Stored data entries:
= Beginning of Section =

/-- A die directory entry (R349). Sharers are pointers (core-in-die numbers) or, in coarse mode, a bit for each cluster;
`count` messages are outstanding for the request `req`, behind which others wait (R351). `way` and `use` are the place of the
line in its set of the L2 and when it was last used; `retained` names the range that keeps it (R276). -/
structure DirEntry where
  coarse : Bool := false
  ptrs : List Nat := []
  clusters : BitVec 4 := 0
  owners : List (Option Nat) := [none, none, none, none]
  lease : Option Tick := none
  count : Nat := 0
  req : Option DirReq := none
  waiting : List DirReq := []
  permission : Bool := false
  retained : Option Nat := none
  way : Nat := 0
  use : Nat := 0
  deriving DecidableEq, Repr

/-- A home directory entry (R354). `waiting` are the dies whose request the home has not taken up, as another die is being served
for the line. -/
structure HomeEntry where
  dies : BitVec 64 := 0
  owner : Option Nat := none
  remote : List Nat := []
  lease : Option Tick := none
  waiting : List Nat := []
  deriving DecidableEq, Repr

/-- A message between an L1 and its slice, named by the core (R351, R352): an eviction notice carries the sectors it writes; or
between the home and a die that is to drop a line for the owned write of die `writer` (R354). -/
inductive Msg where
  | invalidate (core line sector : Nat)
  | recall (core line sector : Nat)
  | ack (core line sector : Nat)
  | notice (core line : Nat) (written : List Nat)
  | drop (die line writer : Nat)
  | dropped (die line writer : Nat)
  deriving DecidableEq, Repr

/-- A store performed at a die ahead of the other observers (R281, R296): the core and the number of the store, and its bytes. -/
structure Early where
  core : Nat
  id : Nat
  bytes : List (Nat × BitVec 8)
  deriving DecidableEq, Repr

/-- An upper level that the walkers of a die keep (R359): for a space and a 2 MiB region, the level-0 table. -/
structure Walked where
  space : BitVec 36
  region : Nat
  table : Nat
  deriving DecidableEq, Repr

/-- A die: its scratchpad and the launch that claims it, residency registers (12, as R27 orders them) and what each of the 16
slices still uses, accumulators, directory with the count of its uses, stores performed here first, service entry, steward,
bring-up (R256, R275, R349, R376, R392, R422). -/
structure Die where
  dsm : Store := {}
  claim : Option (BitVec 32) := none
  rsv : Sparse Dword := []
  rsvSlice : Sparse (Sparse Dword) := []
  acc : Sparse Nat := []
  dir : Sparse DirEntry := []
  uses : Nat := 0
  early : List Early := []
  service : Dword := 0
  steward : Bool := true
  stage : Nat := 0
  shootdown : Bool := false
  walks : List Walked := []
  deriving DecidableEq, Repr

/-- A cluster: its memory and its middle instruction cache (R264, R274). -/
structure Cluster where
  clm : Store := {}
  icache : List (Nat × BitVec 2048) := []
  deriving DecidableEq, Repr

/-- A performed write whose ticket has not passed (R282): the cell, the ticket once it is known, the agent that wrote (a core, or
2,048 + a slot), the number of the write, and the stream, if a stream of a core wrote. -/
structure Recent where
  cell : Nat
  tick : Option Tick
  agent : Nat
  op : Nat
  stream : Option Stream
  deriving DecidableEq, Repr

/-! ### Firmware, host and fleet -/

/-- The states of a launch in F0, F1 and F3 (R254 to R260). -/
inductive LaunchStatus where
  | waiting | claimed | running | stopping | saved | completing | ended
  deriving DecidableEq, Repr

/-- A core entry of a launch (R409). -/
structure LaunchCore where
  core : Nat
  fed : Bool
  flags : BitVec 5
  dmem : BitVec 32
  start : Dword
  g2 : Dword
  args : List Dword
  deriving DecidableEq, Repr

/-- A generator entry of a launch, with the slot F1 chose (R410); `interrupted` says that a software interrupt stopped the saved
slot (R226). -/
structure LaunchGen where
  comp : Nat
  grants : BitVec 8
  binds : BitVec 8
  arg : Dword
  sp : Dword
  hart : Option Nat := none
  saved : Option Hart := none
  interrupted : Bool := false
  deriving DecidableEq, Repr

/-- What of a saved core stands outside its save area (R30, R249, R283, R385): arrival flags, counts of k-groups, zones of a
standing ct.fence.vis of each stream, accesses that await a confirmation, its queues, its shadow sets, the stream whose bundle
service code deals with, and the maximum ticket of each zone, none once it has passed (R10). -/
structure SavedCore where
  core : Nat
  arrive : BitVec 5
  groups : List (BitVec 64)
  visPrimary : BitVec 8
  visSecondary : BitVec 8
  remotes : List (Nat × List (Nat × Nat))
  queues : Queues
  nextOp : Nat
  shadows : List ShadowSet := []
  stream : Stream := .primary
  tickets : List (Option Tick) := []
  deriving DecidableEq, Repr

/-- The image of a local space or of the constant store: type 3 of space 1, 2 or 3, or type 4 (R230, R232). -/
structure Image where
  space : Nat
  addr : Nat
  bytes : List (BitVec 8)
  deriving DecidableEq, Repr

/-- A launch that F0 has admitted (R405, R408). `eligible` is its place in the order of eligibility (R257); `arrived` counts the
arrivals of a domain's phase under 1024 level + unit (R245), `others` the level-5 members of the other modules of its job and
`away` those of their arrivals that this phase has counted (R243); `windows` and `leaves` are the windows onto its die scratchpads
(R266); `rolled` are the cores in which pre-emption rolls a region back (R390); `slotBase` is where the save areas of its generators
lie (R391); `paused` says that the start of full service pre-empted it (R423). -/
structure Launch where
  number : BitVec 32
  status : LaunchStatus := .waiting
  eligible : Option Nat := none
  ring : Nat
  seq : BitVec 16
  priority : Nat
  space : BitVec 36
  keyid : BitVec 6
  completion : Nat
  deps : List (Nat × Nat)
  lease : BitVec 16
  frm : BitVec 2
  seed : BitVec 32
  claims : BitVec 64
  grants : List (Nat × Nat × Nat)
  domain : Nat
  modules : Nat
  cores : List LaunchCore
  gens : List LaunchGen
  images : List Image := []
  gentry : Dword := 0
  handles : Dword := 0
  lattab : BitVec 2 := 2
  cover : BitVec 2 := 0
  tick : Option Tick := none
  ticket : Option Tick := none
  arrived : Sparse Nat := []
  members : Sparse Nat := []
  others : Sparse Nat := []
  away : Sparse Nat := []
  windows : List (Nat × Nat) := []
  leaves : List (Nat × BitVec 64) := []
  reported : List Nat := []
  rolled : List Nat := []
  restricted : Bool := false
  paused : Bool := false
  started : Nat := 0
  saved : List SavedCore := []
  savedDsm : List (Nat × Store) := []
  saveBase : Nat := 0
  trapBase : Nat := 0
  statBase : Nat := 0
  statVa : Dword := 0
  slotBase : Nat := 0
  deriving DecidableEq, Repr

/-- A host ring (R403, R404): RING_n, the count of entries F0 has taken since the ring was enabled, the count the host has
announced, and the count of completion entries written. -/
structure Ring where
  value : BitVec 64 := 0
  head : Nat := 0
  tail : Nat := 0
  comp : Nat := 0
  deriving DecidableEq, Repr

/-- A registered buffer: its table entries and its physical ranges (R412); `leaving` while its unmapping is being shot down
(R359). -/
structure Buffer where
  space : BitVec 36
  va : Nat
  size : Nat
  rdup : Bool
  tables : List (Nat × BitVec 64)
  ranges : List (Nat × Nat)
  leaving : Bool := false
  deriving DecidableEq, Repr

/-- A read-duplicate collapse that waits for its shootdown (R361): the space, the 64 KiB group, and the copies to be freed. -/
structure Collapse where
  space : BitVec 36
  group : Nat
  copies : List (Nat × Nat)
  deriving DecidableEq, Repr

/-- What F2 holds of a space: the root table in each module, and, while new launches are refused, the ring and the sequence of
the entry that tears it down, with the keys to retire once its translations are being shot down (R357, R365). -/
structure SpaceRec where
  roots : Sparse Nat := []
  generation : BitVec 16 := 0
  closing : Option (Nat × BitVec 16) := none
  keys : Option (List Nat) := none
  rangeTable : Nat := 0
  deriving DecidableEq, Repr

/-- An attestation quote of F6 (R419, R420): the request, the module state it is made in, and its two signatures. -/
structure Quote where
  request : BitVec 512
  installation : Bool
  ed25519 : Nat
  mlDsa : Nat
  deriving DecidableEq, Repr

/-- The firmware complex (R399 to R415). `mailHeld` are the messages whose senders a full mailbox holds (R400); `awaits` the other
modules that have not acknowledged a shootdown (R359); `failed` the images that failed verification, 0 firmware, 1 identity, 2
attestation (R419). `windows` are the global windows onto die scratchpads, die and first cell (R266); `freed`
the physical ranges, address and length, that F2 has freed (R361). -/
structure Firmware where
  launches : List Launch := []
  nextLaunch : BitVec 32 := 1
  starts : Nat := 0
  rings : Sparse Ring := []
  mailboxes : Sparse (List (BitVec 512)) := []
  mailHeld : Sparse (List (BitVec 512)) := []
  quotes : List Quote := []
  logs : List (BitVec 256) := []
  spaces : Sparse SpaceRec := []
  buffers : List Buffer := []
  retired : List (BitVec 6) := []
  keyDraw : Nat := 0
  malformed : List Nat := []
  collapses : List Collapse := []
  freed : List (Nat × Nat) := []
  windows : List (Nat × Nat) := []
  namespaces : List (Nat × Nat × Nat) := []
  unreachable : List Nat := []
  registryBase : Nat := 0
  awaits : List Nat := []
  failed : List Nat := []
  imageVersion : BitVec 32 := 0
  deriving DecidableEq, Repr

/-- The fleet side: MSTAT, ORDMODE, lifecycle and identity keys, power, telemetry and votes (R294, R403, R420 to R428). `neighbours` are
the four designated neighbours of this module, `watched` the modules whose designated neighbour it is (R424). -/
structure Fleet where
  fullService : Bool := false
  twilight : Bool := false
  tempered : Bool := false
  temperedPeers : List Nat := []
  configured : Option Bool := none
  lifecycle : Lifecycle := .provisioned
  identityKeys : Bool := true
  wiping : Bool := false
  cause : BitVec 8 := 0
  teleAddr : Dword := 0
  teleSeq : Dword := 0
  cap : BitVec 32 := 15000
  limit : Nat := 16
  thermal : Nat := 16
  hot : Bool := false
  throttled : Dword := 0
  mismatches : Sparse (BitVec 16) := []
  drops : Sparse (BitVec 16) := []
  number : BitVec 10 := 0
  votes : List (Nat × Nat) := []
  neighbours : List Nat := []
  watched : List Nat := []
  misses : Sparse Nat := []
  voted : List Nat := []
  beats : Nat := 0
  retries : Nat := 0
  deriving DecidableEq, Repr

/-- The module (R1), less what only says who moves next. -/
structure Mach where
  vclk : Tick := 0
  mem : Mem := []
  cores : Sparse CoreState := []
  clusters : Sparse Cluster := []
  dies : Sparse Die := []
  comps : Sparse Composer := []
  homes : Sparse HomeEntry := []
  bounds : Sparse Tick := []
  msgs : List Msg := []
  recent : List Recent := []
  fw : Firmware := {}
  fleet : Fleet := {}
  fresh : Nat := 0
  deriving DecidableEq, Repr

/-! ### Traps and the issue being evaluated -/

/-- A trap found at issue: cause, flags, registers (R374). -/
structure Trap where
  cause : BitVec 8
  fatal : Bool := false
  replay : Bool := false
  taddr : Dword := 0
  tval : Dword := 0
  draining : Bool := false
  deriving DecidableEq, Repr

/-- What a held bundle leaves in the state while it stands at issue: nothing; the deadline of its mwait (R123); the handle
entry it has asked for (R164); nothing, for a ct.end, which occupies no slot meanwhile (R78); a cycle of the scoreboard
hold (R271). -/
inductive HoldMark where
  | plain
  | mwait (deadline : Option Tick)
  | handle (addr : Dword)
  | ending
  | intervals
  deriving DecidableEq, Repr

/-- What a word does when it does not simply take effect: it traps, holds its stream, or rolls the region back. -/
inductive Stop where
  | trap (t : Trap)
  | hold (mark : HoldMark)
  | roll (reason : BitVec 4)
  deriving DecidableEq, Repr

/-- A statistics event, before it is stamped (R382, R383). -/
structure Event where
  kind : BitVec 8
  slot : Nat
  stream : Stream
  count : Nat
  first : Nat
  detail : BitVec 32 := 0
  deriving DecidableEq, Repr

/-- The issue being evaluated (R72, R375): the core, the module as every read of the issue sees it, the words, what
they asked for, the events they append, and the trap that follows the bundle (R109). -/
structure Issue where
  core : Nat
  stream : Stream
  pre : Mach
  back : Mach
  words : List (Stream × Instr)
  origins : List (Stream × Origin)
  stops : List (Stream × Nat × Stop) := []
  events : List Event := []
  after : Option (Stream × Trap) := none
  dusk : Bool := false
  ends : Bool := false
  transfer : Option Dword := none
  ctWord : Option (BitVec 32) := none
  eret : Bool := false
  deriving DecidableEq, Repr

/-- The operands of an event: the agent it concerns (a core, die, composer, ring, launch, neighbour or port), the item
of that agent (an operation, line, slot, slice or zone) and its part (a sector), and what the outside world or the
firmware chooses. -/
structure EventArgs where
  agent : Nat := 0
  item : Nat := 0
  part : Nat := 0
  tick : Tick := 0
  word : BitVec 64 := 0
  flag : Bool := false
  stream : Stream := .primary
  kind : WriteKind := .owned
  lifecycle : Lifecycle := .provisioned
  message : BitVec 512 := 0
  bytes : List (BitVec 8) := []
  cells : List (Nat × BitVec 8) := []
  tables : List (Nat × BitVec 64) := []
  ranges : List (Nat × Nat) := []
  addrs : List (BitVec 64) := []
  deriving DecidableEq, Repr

= End of Section =

Work request:
Using the entries above, restate word for word every line from the one that contains "kind : WriteKind := .owned" through the last.

Answer section:
  kind : WriteKind := .owned
  lifecycle : Lifecycle := .provisioned
  message : BitVec 512 := 0
  bytes : List (BitVec 8) := []
  cells : List (Nat × BitVec 8) := []
  tables : List (Nat × BitVec 64) := []
  ranges : List (Nat × Nat) := []
  addrs : List (BitVec 64) := []
  deriving DecidableEq, Repr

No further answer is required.